Question

The max. speed of a particle in S.H.M. is found to be $62.8cm/s$. If the amplitude is 20cm its period of oscillation is
(A) 1 sec
(B) 2 sec
(C) 3 sec
(D) 4 sec

Answer 1

Hint
From the relation between the angular speed of a particle and the maximum velocity in an S.H.M. ${v_{\max }} = A\omega $ , we can find the angular speed. Then, from the angular speed we can find the time period of oscillation.

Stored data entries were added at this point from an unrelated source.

-- ==== Sys2Proof/Machine/HuffEncode.lean ====
section
/-! DEFINITION. The Huffman encoder: ENCODE (R160 to R163). -/

namespace Sys2Proof.Machine

/-- The code of a symbol in a code map (R160); the entry is unique (R38). -/
def lookupCode (code : List CodeEntry) (s : Symbol) : Option (List Bool) :=
  match code with
  | [] => none
  | e :: es => if e.sym = s then some e.bits else lookupCode es s

/-- Append the bits of one code, each while BIT_LEN is below the capacity (R160); nothing when one does not fit. -/
def appendBits (cap : Nat) : List Bool → List Bool → Option (List Bool)
  | out, [] => some out
  | out, b :: bs =>
    match appendTo cap out b with
    | some out' => appendBits cap out' bs
    | none => none

/-- The loop of ENCODE (R160) over the symbols from index k on: the bits, or the error, index and symbol it stops at (R161,
R162). -/
def encodeFrom (cap : Nat) (code : List CodeEntry) :
    List Symbol → Nat → List Bool → Except (ErrCode × Nat × Symbol) (List Bool)
  | [], _, out => .ok out
  | s :: rest, k, out =>
    match lookupCode code s with
    | none => .error (.unknownSymbol, k, s)
    | some c =>
      match appendBits cap out c with
      | none => .error (.capacity, k, s)
      | some out' => encodeFrom cap code rest (k + 1) out'

/-- What a failed ENCODE or UNPACK.t leaves of its output (R241). -/
def invalidateBits (s : State) : State := { s with bits := [] }

/-- The result of ENCODE and of UNPACK: BITS. -/
def writeBits (b : List Bool) (s : State) : State := { s with bits := b }

/-- The rule of ENCODE (R160). -/
def encodeBody (s : State) : Ended :=
  match encodeFrom s.cfg.maxBits s.code s.text 0 [] with
  | .error (e, k, x) => raise e (word k) (x.setWidth 32) (invalidateBits s)
  | .ok b => .ok (writeBits b s)

/-- ENCODE (R160), CMD word 0x00000004. -/
def execEncode (s : State) : Host.Outcome State Fault Refusal := command 0x4 encodeBody s

end Sys2Proof.Machine
end

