-- ==== Sys2Proof/Machine/Port.lean ====
section
/-! DEFINITION. The host port (R60 to R75): every write but that of CMD, every read, and which accesses the model
stops. -/

namespace Sys2Proof.Machine

/-- The reserved addresses (R62, U6): those of 0x00 to 0x7F that R22 does not name. -/
def reservedAddr (a : Nat) : Bool :=
  (0x0B ≤ a && a ≤ 0x0F) || (0x1D ≤ a && a ≤ 0x1F) || (0x25 ≤ a && a ≤ 0x2F) || (0x3B ≤ a && a ≤ 0x3F) ||
    (0x46 ≤ a && a ≤ 0x7F)

/-- RD_BUF, RD_IDX and RD_SUB, which the host may write while ERR = 1 (R63). -/
def isWindowSelect (a : Nat) : Bool := a == 0x40 || a == 0x41 || a == 0x42

/-- A push (R65 to R71): bad data bits raise ERR_OPERAND, then a full buffer raises ERR_CAPACITY, else the element is
appended, and `store` puts the longer sequence back. -/
def push {α : Type} (addr : Nat) (d : Word) (operand : Option α) (cap : Nat) (buf : List α) (store : List α → State)
    (s : State) : State :=
  match operand with
  | none => portError .operand addr d s
  | some v =>
    match appendTo cap buf v with
    | none => portError .capacity addr d s
    | some buf' => store buf'

/-- A_PUSH (R66). -/
def pushA (d : Word) (s : State) : State :=
  push 0x31 d (symbolOperand s.cfg d) s.cfg.maxInSyms s.aSym (fun b => { s with aSym := b }) s

/-- A_EOL (R67): the data word is ignored. -/
def closeA (d : Word) (s : State) : State :=
  push 0x32 d (some s.aSym.length) s.cfg.maxLines s.aEnd (fun b => { s with aEnd := b }) s

/-- B_PUSH (R66). -/
def pushB (d : Word) (s : State) : State :=
  push 0x33 d (symbolOperand s.cfg d) s.cfg.maxInSyms s.bSym (fun b => { s with bSym := b }) s

/-- B_EOL (R67). -/
def closeB (d : Word) (s : State) : State :=
  push 0x34 d (some s.bSym.length) s.cfg.maxLines s.bEnd (fun b => { s with bEnd := b }) s

/-- TEXT_PUSH (R68). -/
def pushText (d : Word) (s : State) : State :=
  push 0x35 d (symbolOperand s.cfg d) s.cfg.maxText s.text (fun b => { s with text := b }) s

/-- NODE_W2 (R69): the record is appended and CODE is emptied (R38). -/
def pushNode (d : Word) (s : State) : State :=
  push 0x38 d (nodeOperand s.cfg s.nodeW0 s.nodeW1 d) s.cfg.maxNodes s.node
    (fun b => { s with node := b, code := [] }) s

/-- BITS_PUSH (R70). -/
def pushBit (d : Word) (s : State) : State :=
  push 0x39 d (bitOperand d) s.cfg.maxBits s.bits (fun b => { s with bits := b }) s

/-- BYTES_PUSH (R71): PK_BITS is not written. -/
def pushByte (d : Word) (s : State) : State :=
  push 0x3A d (byteOperand d) s.cfg.maxBytes s.bytes (fun b => { s with bytes := b }) s

/-- BUF_CLR (R72): each set bit of the mask empties a buffer. -/
def bufClr (m : Word) (s : State) : State :=
  if bitField m 31 6 ≠ 0 then portError .operand 0x30 m s
  else
    { s with
      aSym := if m.getLsbD 0 then [] else s.aSym
      aEnd := if m.getLsbD 0 then [] else s.aEnd
      bSym := if m.getLsbD 1 then [] else s.bSym
      bEnd := if m.getLsbD 1 then [] else s.bEnd
      text := if m.getLsbD 2 then [] else s.text
      node := if m.getLsbD 3 then [] else s.node
      code := if m.getLsbD 3 then [] else s.code
      nodeW0 := if m.getLsbD 3 then 0 else s.nodeW0
      nodeW1 := if m.getLsbD 3 then 0 else s.nodeW1
      bits := if m.getLsbD 4 then [] else s.bits
      bytes := if m.getLsbD 5 then [] else s.bytes }

/-- HostWrite at an address other than CMD, while it is not ignored. A write to an RO address and to a reserved one has no
effect (R62, R64). -/
def writeCsr (a : Nat) (d : Word) (s : State) : State :=
  match a with
  | 0x1C => { s with pkBits := d }
  | 0x30 => bufClr d s
  | 0x31 => pushA d s
  | 0x32 => closeA d s
  | 0x33 => pushB d s
  | 0x34 => closeB d s
  | 0x35 => pushText d s
  | 0x36 => { s with nodeW0 := d }
  | 0x37 => { s with nodeW1 := d }
  | 0x38 => pushNode d s
  | 0x39 => pushBit d s
  | 0x3A => pushByte d s
  | 0x40 => { s with rdBuf := d }
  | 0x41 => { s with rdIdx := d }
  | 0x42 => { s with rdSub := d }
  | _ => s

/-- HostWrite at an address other than CMD: while ERR = 1 it is ignored but for the window selectors (R63). -/
def portWrite (a : Nat) (d : Word) (s : State) : State :=
  if s.err && !isWindowSelect a then s else writeCsr a d s

/-- ID, the constant "LCSD" (R22). -/
def idWord : Word := 0x4C435344

/-- The word a HostRead returns at an address other than RD_D0 to RD_D2 (R22): a WO address and a reserved one read 0 (R62,
R64). -/
def readCsr (a : Nat) (s : State) : Word :=
  match a with
  | 0x01 => statusWord s
  | 0x02 => word s.errCode.number
  | 0x03 => s.errInfo0
  | 0x04 => s.errInfo1
  | 0x05 => idWord
  | 0x06 => word s.cfg.maxLines
  | 0x07 => word s.cfg.maxInSyms
  | 0x08 => word s.cfg.maxText
  | 0x09 => word s.cfg.maxSyms
  | 0x0A => word s.cfg.maxBits
  | 0x10 => word s.aEnd.length
  | 0x11 => word s.aSym.length
  | 0x12 => word s.bEnd.length
  | 0x13 => word s.bSym.length
  | 0x14 => word s.lcs.length
  | 0x15 => word s.text.length
  | 0x16 => word s.freq.length
  | 0x17 => word s.node.length
  | 0x18 => word s.code.length
  | 0x19 => word s.bits.length
  | 0x1A => word s.bytes.length
  | 0x1B => word s.dtext.length
  | 0x1C => s.pkBits
  | 0x20 => s.aBytes
  | 0x21 => s.bBytes
  | 0x22 => s.textBytes
  | 0x23 => s.ratioQ
  | 0x24 => s.ratioR
  | 0x40 => s.rdBuf
  | 0x41 => s.rdIdx
  | 0x42 => s.rdSub
  | _ => 0

/-- The component of a selected element that RD_D0, RD_D1 or RD_D2 shows (R74). -/
def windowPart (a : Nat) (d : Word × Word × Word) : Word := if a = 0x43 then d.1 else if a = 0x44 then d.2.1 else d.2.2

/-- HostRead: the state after it with the word it returned. It has no effect on the block (R79). A read of RD_D0 to RD_D2 with
no valid selection returns a value nothing is known of (R75): the next free value. -/
def portRead (a : Nat) (s : State) : State :=
  if 0x43 ≤ a ∧ a ≤ 0x45 then
    match windowWords s with
    | some d => { s with readData := some (windowPart a d) }
    | none => { s with readData := some (Config.unspecifiedRead s.draws), draws := s.draws + 1 }
  else { s with readData := some (readCsr a s) }

/-- The accesses at an address that the model stops, by name: an address the block does not have (R60), a move the host has
not while BUSY = 1 (R61, U5), a reserved address (R62, U6). -/
def stopAt (a : Nat) (allowedWhileBusy : Bool) (s : State) : Option (Host.Outcome State Fault Refusal) :=
  if 0x80 ≤ a then some (.fault (.noSuchAddress a))
  else if s.busy && !allowedWhileBusy then some (.refused (.busyAccess a))
  else if reservedAddr a then some (.refused (.reservedAddress a))
  else none

/-- Which host operations the model stops. Only a read of STATUS is a move the host has while BUSY = 1 (R61). Reset is always
enabled (R260). -/
def stopOf (op : HostOp) (s : State) : Option (Host.Outcome State Fault Refusal) :=
  match op with
  | .write a _ => stopAt a false s
  | .read a => stopAt a (a == 0x01) s
  | .reset => none

end Sys2Proof.Machine
end

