/-! ### `writeTree` -/

@[simp] theorem writeTree_cfg (f : List FreqEntry) (s : State) : (writeTree f s).cfg = s.cfg := rfl
@[simp] theorem writeTree_busy (f : List FreqEntry) (s : State) : (writeTree f s).busy = s.busy := rfl
@[simp] theorem writeTree_done (f : List FreqEntry) (s : State) : (writeTree f s).done = s.done := rfl
@[simp] theorem writeTree_err (f : List FreqEntry) (s : State) : (writeTree f s).err = s.err := rfl
@[simp] theorem writeTree_verified (f : List FreqEntry) (s : State) : (writeTree f s).verified = s.verified := rfl
@[simp] theorem writeTree_verifiedPk (f : List FreqEntry) (s : State) : (writeTree f s).verifiedPk = s.verifiedPk := rfl
@[simp] theorem writeTree_mismatch (f : List FreqEntry) (s : State) : (writeTree f s).mismatch = s.mismatch := rfl
@[simp] theorem writeTree_empty (f : List FreqEntry) (s : State) : (writeTree f s).empty = s.empty := rfl
@[simp] theorem writeTree_decPartial (f : List FreqEntry) (s : State) : (writeTree f s).decPartial = s.decPartial := rfl
@[simp] theorem writeTree_phase (f : List FreqEntry) (s : State) : (writeTree f s).phase = s.phase := rfl
@[simp] theorem writeTree_stepOrd (f : List FreqEntry) (s : State) : (writeTree f s).stepOrd = s.stepOrd := rfl
@[simp] theorem writeTree_errCode (f : List FreqEntry) (s : State) : (writeTree f s).errCode = s.errCode := rfl
@[simp] theorem writeTree_errInfo0 (f : List FreqEntry) (s : State) : (writeTree f s).errInfo0 = s.errInfo0 := rfl
@[simp] theorem writeTree_errInfo1 (f : List FreqEntry) (s : State) : (writeTree f s).errInfo1 = s.errInfo1 := rfl
@[simp] theorem writeTree_aSym (f : List FreqEntry) (s : State) : (writeTree f s).aSym = s.aSym := rfl
@[simp] theorem writeTree_aEnd (f : List FreqEntry) (s : State) : (writeTree f s).aEnd = s.aEnd := rfl
@[simp] theorem writeTree_bSym (f : List FreqEntry) (s : State) : (writeTree f s).bSym = s.bSym := rfl
@[simp] theorem writeTree_bEnd (f : List FreqEntry) (s : State) : (writeTree f s).bEnd = s.bEnd := rfl
@[simp] theorem writeTree_lcs (f : List FreqEntry) (s : State) : (writeTree f s).lcs = s.lcs := rfl
@[simp] theorem writeTree_text (f : List FreqEntry) (s : State) : (writeTree f s).text = s.text := rfl
@[simp] theorem writeTree_freq (f : List FreqEntry) (s : State) : (writeTree f s).freq = f := rfl
@[simp] theorem writeTree_node (f : List FreqEntry) (s : State) : (writeTree f s).node = buildNodes byFreqThenIndex f := rfl
@[simp] theorem writeTree_code (f : List FreqEntry) (s : State) : (writeTree f s).code = [] := rfl
@[simp] theorem writeTree_bits (f : List FreqEntry) (s : State) : (writeTree f s).bits = s.bits := rfl
@[simp] theorem writeTree_bytes (f : List FreqEntry) (s : State) : (writeTree f s).bytes = s.bytes := rfl
@[simp] theorem writeTree_dtext (f : List FreqEntry) (s : State) : (writeTree f s).dtext = s.dtext := rfl
@[simp] theorem writeTree_pkBits (f : List FreqEntry) (s : State) : (writeTree f s).pkBits = s.pkBits := rfl
@[simp] theorem writeTree_aBytes (f : List FreqEntry) (s : State) : (writeTree f s).aBytes = s.aBytes := rfl
@[simp] theorem writeTree_bBytes (f : List FreqEntry) (s : State) : (writeTree f s).bBytes = s.bBytes := rfl
@[simp] theorem writeTree_textBytes (f : List FreqEntry) (s : State) : (writeTree f s).textBytes = s.textBytes := rfl
@[simp] theorem writeTree_ratioQ (f : List FreqEntry) (s : State) : (writeTree f s).ratioQ = s.ratioQ := rfl
@[simp] theorem writeTree_ratioR (f : List FreqEntry) (s : State) : (writeTree f s).ratioR = s.ratioR := rfl
@[simp] theorem writeTree_nodeW0 (f : List FreqEntry) (s : State) : (writeTree f s).nodeW0 = s.nodeW0 := rfl
@[simp] theorem writeTree_nodeW1 (f : List FreqEntry) (s : State) : (writeTree f s).nodeW1 = s.nodeW1 := rfl
@[simp] theorem writeTree_rdBuf (f : List FreqEntry) (s : State) : (writeTree f s).rdBuf = s.rdBuf := rfl
@[simp] theorem writeTree_rdIdx (f : List FreqEntry) (s : State) : (writeTree f s).rdIdx = s.rdIdx := rfl
@[simp] theorem writeTree_rdSub (f : List FreqEntry) (s : State) : (writeTree f s).rdSub = s.rdSub := rfl
@[simp] theorem writeTree_script (f : List FreqEntry) (s : State) : (writeTree f s).script = s.script := rfl
@[simp] theorem writeTree_readData (f : List FreqEntry) (s : State) : (writeTree f s).readData = s.readData := rfl
@[simp] theorem writeTree_draws (f : List FreqEntry) (s : State) : (writeTree f s).draws = s.draws := rfl

/-! ### `invalidateCode` -/

@[simp] theorem invalidateCode_cfg (s : State) : (invalidateCode s).cfg = s.cfg := rfl
@[simp] theorem invalidateCode_busy (s : State) : (invalidateCode s).busy = s.busy := rfl
@[simp] theorem invalidateCode_done (s : State) : (invalidateCode s).done = s.done := rfl
@[simp] theorem invalidateCode_err (s : State) : (invalidateCode s).err = s.err := rfl
@[simp] theorem invalidateCode_verified (s : State) : (invalidateCode s).verified = s.verified := rfl
@[simp] theorem invalidateCode_verifiedPk (s : State) : (invalidateCode s).verifiedPk = s.verifiedPk := rfl
@[simp] theorem invalidateCode_mismatch (s : State) : (invalidateCode s).mismatch = s.mismatch := rfl
@[simp] theorem invalidateCode_empty (s : State) : (invalidateCode s).empty = s.empty := rfl
@[simp] theorem invalidateCode_decPartial (s : State) : (invalidateCode s).decPartial = s.decPartial := rfl
@[simp] theorem invalidateCode_phase (s : State) : (invalidateCode s).phase = s.phase := rfl
@[simp] theorem invalidateCode_stepOrd (s : State) : (invalidateCode s).stepOrd = s.stepOrd := rfl
@[simp] theorem invalidateCode_errCode (s : State) : (invalidateCode s).errCode = s.errCode := rfl
@[simp] theorem invalidateCode_errInfo0 (s : State) : (invalidateCode s).errInfo0 = s.errInfo0 := rfl
@[simp] theorem invalidateCode_errInfo1 (s : State) : (invalidateCode s).errInfo1 = s.errInfo1 := rfl
@[simp] theorem invalidateCode_aSym (s : State) : (invalidateCode s).aSym = s.aSym := rfl
@[simp] theorem invalidateCode_aEnd (s : State) : (invalidateCode s).aEnd = s.aEnd := rfl
@[simp] theorem invalidateCode_bSym (s : State) : (invalidateCode s).bSym = s.bSym := rfl
@[simp] theorem invalidateCode_bEnd (s : State) : (invalidateCode s).bEnd = s.bEnd := rfl
@[simp] theorem invalidateCode_lcs (s : State) : (invalidateCode s).lcs = s.lcs := rfl
@[simp] theorem invalidateCode_text (s : State) : (invalidateCode s).text = s.text := rfl
@[simp] theorem invalidateCode_freq (s : State) : (invalidateCode s).freq = s.freq := rfl
@[simp] theorem invalidateCode_node (s : State) : (invalidateCode s).node = s.node := rfl
@[simp] theorem invalidateCode_code (s : State) : (invalidateCode s).code = [] := rfl
@[simp] theorem invalidateCode_bits (s : State) : (invalidateCode s).bits = s.bits := rfl
@[simp] theorem invalidateCode_bytes (s : State) : (invalidateCode s).bytes = s.bytes := rfl
@[simp] theorem invalidateCode_dtext (s : State) : (invalidateCode s).dtext = s.dtext := rfl
@[simp] theorem invalidateCode_pkBits (s : State) : (invalidateCode s).pkBits = s.pkBits := rfl
@[simp] theorem invalidateCode_aBytes (s : State) : (invalidateCode s).aBytes = s.aBytes := rfl
@[simp] theorem invalidateCode_bBytes (s : State) : (invalidateCode s).bBytes = s.bBytes := rfl
@[simp] theorem invalidateCode_textBytes (s : State) : (invalidateCode s).textBytes = s.textBytes := rfl
@[simp] theorem invalidateCode_ratioQ (s : State) : (invalidateCode s).ratioQ = s.ratioQ := rfl
@[simp] theorem invalidateCode_ratioR (s : State) : (invalidateCode s).ratioR = s.ratioR := rfl
@[simp] theorem invalidateCode_nodeW0 (s : State) : (invalidateCode s).nodeW0 = s.nodeW0 := rfl
@[simp] theorem invalidateCode_nodeW1 (s : State) : (invalidateCode s).nodeW1 = s.nodeW1 := rfl
@[simp] theorem invalidateCode_rdBuf (s : State) : (invalidateCode s).rdBuf = s.rdBuf := rfl
@[simp] theorem invalidateCode_rdIdx (s : State) : (invalidateCode s).rdIdx = s.rdIdx := rfl
@[simp] theorem invalidateCode_rdSub (s : State) : (invalidateCode s).rdSub = s.rdSub := rfl
@[simp] theorem invalidateCode_script (s : State) : (invalidateCode s).script = s.script := rfl
@[simp] theorem invalidateCode_readData (s : State) : (invalidateCode s).readData = s.readData := rfl
@[simp] theorem invalidateCode_draws (s : State) : (invalidateCode s).draws = s.draws := rfl

/-! ### `writeCode` -/

@[simp] theorem writeCode_cfg (c : List CodeEntry) (s : State) : (writeCode c s).cfg = s.cfg := rfl
@[simp] theorem writeCode_busy (c : List CodeEntry) (s : State) : (writeCode c s).busy = s.busy := rfl
@[simp] theorem writeCode_done (c : List CodeEntry) (s : State) : (writeCode c s).done = s.done := rfl
@[simp] theorem writeCode_err (c : List CodeEntry) (s : State) : (writeCode c s).err = s.err := rfl
@[simp] theorem writeCode_verified (c : List CodeEntry) (s : State) : (writeCode c s).verified = s.verified := rfl
@[simp] theorem writeCode_verifiedPk (c : List CodeEntry) (s : State) : (writeCode c s).verifiedPk = s.verifiedPk := rfl
@[simp] theorem writeCode_mismatch (c : List CodeEntry) (s : State) : (writeCode c s).mismatch = s.mismatch := rfl
@[simp] theorem writeCode_empty (c : List CodeEntry) (s : State) : (writeCode c s).empty = s.empty := rfl
@[simp] theorem writeCode_decPartial (c : List CodeEntry) (s : State) : (writeCode c s).decPartial = s.decPartial := rfl
@[simp] theorem writeCode_phase (c : List CodeEntry) (s : State) : (writeCode c s).phase = s.phase := rfl
@[simp] theorem writeCode_stepOrd (c : List CodeEntry) (s : State) : (writeCode c s).stepOrd = s.stepOrd := rfl
@[simp] theorem writeCode_errCode (c : List CodeEntry) (s : State) : (writeCode c s).errCode = s.errCode := rfl
@[simp] theorem writeCode_errInfo0 (c : List CodeEntry) (s : State) : (writeCode c s).errInfo0 = s.errInfo0 := rfl
@[simp] theorem writeCode_errInfo1 (c : List CodeEntry) (s : State) : (writeCode c s).errInfo1 = s.errInfo1 := rfl
@[simp] theorem writeCode_aSym (c : List CodeEntry) (s : State) : (writeCode c s).aSym = s.aSym := rfl
@[simp] theorem writeCode_aEnd (c : List CodeEntry) (s : State) : (writeCode c s).aEnd = s.aEnd := rfl
@[simp] theorem writeCode_bSym (c : List CodeEntry) (s : State) : (writeCode c s).bSym = s.bSym := rfl
@[simp] theorem writeCode_bEnd (c : List CodeEntry) (s : State) : (writeCode c s).bEnd = s.bEnd := rfl
@[simp] theorem writeCode_lcs (c : List CodeEntry) (s : State) : (writeCode c s).lcs = s.lcs := rfl
@[simp] theorem writeCode_text (c : List CodeEntry) (s : State) : (writeCode c s).text = s.text := rfl
@[simp] theorem writeCode_freq (c : List CodeEntry) (s : State) : (writeCode c s).freq = s.freq := rfl
@[simp] theorem writeCode_node (c : List CodeEntry) (s : State) : (writeCode c s).node = s.node := rfl
@[simp] theorem writeCode_code (c : List CodeEntry) (s : State) : (writeCode c s).code = c := rfl
@[simp] theorem writeCode_bits (c : List CodeEntry) (s : State) : (writeCode c s).bits = s.bits := rfl
@[simp] theorem writeCode_bytes (c : List CodeEntry) (s : State) : (writeCode c s).bytes = s.bytes := rfl
@[simp] theorem writeCode_dtext (c : List CodeEntry) (s : State) : (writeCode c s).dtext = s.dtext := rfl
@[simp] theorem writeCode_pkBits (c : List CodeEntry) (s : State) : (writeCode c s).pkBits = s.pkBits := rfl
@[simp] theorem writeCode_aBytes (c : List CodeEntry) (s : State) : (writeCode c s).aBytes = s.aBytes := rfl
@[simp] theorem writeCode_bBytes (c : List CodeEntry) (s : State) : (writeCode c s).bBytes = s.bBytes := rfl
@[simp] theorem writeCode_textBytes (c : List CodeEntry) (s : State) : (writeCode c s).textBytes = s.textBytes := rfl
@[simp] theorem writeCode_ratioQ (c : List CodeEntry) (s : State) : (writeCode c s).ratioQ = s.ratioQ := rfl
@[simp] theorem writeCode_ratioR (c : List CodeEntry) (s : State) : (writeCode c s).ratioR = s.ratioR := rfl
@[simp] theorem writeCode_nodeW0 (c : List CodeEntry) (s : State) : (writeCode c s).nodeW0 = s.nodeW0 := rfl
@[simp] theorem writeCode_nodeW1 (c : List CodeEntry) (s : State) : (writeCode c s).nodeW1 = s.nodeW1 := rfl
@[simp] theorem writeCode_rdBuf (c : List CodeEntry) (s : State) : (writeCode c s).rdBuf = s.rdBuf := rfl
@[simp] theorem writeCode_rdIdx (c : List CodeEntry) (s : State) : (writeCode c s).rdIdx = s.rdIdx := rfl
@[simp] theorem writeCode_rdSub (c : List CodeEntry) (s : State) : (writeCode c s).rdSub = s.rdSub := rfl
@[simp] theorem writeCode_script (c : List CodeEntry) (s : State) : (writeCode c s).script = s.script := rfl
@[simp] theorem writeCode_readData (c : List CodeEntry) (s : State) : (writeCode c s).readData = s.readData := rfl
@[simp] theorem writeCode_draws (c : List CodeEntry) (s : State) : (writeCode c s).draws = s.draws := rfl
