-- ==== Sys2Proof/Laws/PerInstr.lean ====
section
/-! SUPPORT. One lemma for each command: its encoding, under which it is well formed, decodes to it. -/

namespace Sys2Proof.Laws.EncodingDecodes

/-- The word of a command decodes to the command (R98). -/
def Statement (i : Instr) : Prop := i.wf = true ∧ decode (encode i) = .ok i

theorem diff : Statement .diff := by unfold Statement; decide
theorem btree : Statement .btree := by unfold Statement; decide
theorem bcodes : Statement .bcodes := by unfold Statement; decide
theorem encode : Statement .encode := by unfold Statement; decide
theorem decode : Statement .decode := by unfold Statement; decide
theorem pack : Statement .pack := by unfold Statement; decide
theorem unpack : Statement .unpack := by unfold Statement; decide
theorem unpackT : Statement .unpackT := by unfold Statement; decide
theorem cmp : Statement .cmp := by unfold Statement; decide
theorem cmpP : Statement .cmpP := by unfold Statement; decide
theorem stat : Statement .stat := by unfold Statement; decide
theorem run : Statement .run := by unfold Statement; decide
theorem clr : Statement .clr := by unfold Statement; decide

end Sys2Proof.Laws.EncodingDecodes
end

Formula Used: In this solution, we will be using the following formula,
$\Rightarrow {v_{\max }} = A\omega $
where ${v_{\max }}$ is the maximum speed of the particle in S.H.M.
$A$ is the amplitude of the oscillation of the S.H.M. and $\omega $ is the angular velocity.
where angular velocity $\omega = \dfrac{{2\pi }}{T}$, $T$ is the time period of oscillation.

Complete step by step answer
For an S.H.M. The maximum speed is given by the product of the amplitude and the angular speed of the wave.
So ${v_{\max }} = A\omega $.
Now in the question, we are provided with the maximum speed and the amplitude of the wave. So from there, we can calculate the angular speed of the wave.
Therefore we can write from the previous equation,
$\Rightarrow \omega = \dfrac{{{v_{\max }}}}{A}$
Substituting the values ${v_{\max }} = 62.8cm/s$ and $A = 20cm$in the equation we get,
$\omega = \dfrac{{62.8}}{{20}}rad/s$
Calculating this we get,
$\Rightarrow \omega = 3.14rad/s$
The value $3.14$ is approximately equal to the value of $\pi $.
So the value of angular speed as,
$\Rightarrow \omega = \pi rad/s$
Now, the angular speed and the time period are related by the equation,
$\Rightarrow \omega = \dfrac{{2\pi }}{T}$
We can write this as,
$\Rightarrow T = \dfrac{{2\pi }}{\omega }$
Now substituting the value of angular speed in this equation we get,
$\Rightarrow T = \dfrac{{2\pi }}{\pi }s$
Therefore, we get,
$\Rightarrow T = 2s$
So the time period of oscillation is 2 sec.
Hence the correct option is B.

Note
The simple harmonic motion is a special type of periodic motion. Here the displacement of the object is directly proportional to its restoring force and it acts towards the equilibrium position of the object. In an S.H.M. at the equilibrium position, the speed is zero and it is the maximum at the extremes.